# [EXERCISE DESCRIPTION]
Show each line of the data below that has the string "only" in it.

# [Collected data]
/-- A change of PSR flags, the PC, the wait state, the pending traps and the model's own fields is local. -/
theorem local_of_fields {s t : State} (h : t = { s with
      pc := t.pc, psr := t.psr, dbg := t.dbg, iadPending := t.iadPending, waiting := t.waiting, eLag := t.eLag,
      inputs := t.inputs, draws := t.draws })
    (hpc : s.pc.getLsbD 0 = false → t.pc.getLsbD 0 = false) (hu : t.psr.u = s.psr.u) (hd : DebugKept s.dbg t.dbg) :
    Local s t := by
  refine ⟨⟨?_, ?_, ?_, ?_, hd, hu, fun _ => ?_, hpc⟩, ?_, ?_⟩ <;> rw [h]

/-- A register write that leaves the stack pointer not in use is local. -/
theorem local_of_regs {s t : State} (h : t = { s with regs := t.regs }) (hi : t.idleSp = s.idleSp) : Local s t := by
  have hpsr : t.psr = s.psr := by rw [h]
  refine ⟨⟨by rw [h], by rw [h], by rw [h], by rw [h], by rw [h]; exact .refl _, by rw [hpsr], fun hu => ?_,
    by rw [h]; exact fun hp => hp⟩, by rw [h], by rw [h]⟩
  simpa only [State.idleSp, hpsr, hu, if_true] using hi

section LocalUpdates

variable (s : State)

theorem local_drew (k : Nat) : Local s (s.drew k) :=
  local_of_fields rfl (fun h => h) rfl (.refl _)

theorem local_setPc {a : Int} (h : s.pc.getLsbD 0 = false → a % 2 = 0) : Local s (s.setPc a) :=
  local_of_fields rfl (fun hp => (even_ofInt a).2 (h hp)) rfl (.refl _)

theorem local_advance {n : Nat} (hn : n % 2 = 0) : Local s (s.advance n) :=
  local_setPc s fun hp => by rw [even_iff] at hp; omega

/-- The PC loaded with an even address. -/
theorem local_withPc {a : Addr} (h : a.getLsbD 0 = false) : Local s { s with pc := a } :=
  local_of_fields rfl (fun _ => h) rfl (.refl _)

theorem local_withPsr {p : Psr} (h : p.u = s.psr.u) : Local s { s with psr := p } :=
  local_of_fields rfl (fun h => h) h (.refl _)

theorem local_setCF (c f : Bool) : Local s (s.setCF c f) := local_withPsr s rfl

theorem local_setF (f : Bool) : Local s (s.setF f) := local_withPsr s rfl

theorem local_setE (e : Bool) : Local s (s.setE e) :=
  local_of_fields rfl (fun h => h) rfl (.refl _)

theorem local_withWaiting (w : Bool) : Local s { s with waiting := w } :=
  local_of_fields rfl (fun h => h) rfl (.refl _)

theorem local_illegal : Local s s.illegal :=
  local_of_fields rfl (fun h => h) rfl (.refl _)

theorem local_checkAddress (a : Int) : Local s (s.checkAddress a) := by
  unfold State.checkAddress
  split
  · exact .refl s
  · exact local_illegal s

theorem local_drewShift (w : Nat) (c : Int) : Local s (s.drewShift w c) := by
  unfold State.drewShift
  split
  · exact local_drew s 1
  · exact .refl s

theorem local_setReg (n : RegNum) (v : Word) : Local s (s.setReg n v) :=
  local_of_regs (setReg_eq s n v) (idleSp_setReg s n v)

theorem local_setPair (n : PairNum) (v : DWord) : Local s (s.setPair n v) :=
  have ⟨_, ⟨_, _, hidle⟩, heq⟩ := setPair_spec s n v
  local_of_regs heq hidle

theorem local_setSlot (x : Slot) (v : Word) : Local s (s.setSlot x v) := by
  unfold State.setSlot
  split
  · exact local_of_regs (setWide_eq s _ _) (idleSp_setWide s _ _)
  · exact local_setReg s _ _

theorem local_noteAccess (a : Int) (write : Bool) : Local s (s.noteAccess a write) :=
  local_of_fields (by rw [noteAccess_eq]) (fun h => by rwa [noteAccess_pc]) (by rw [noteAccess_psr])
    (debugKept_noteAccess s a write)

theorem local_noteRead (a : Int) (n : Nat) : Local s (s.noteRead a n) := by
  unfold State.noteRead
  have h := local_noteAccess s a false
  have h' : Local s (if legal a n then s.noteAccess a false else (s.noteAccess a false).illegal) := by
    split
    · exact h
    · exact h.trans (local_illegal _)
  simp only
  split
  · exact h'
  · exact h'.trans (local_drew _ 1)

theorem local_loadSlots (xs : List Slot) : ∀ (s : State) (a : Int), Local s (s.loadSlots a xs) := by
  induction xs with
  | nil => exact fun s _ => .refl s
  | cons x rest ih =>
    exact fun s a => ((local_noteRead s a 2).trans (local_setSlot _ x _)).trans (ih _ (a + 2))

theorem local_testBitB (a : Int) (b : Nat) : Local s (s.testBitB a b) :=
  (local_noteRead s a 1).trans (local_setF _ _)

# [RESPONSE]
  simpa only [State.idleSp, hpsr, hu, if_true] using hi
  simp only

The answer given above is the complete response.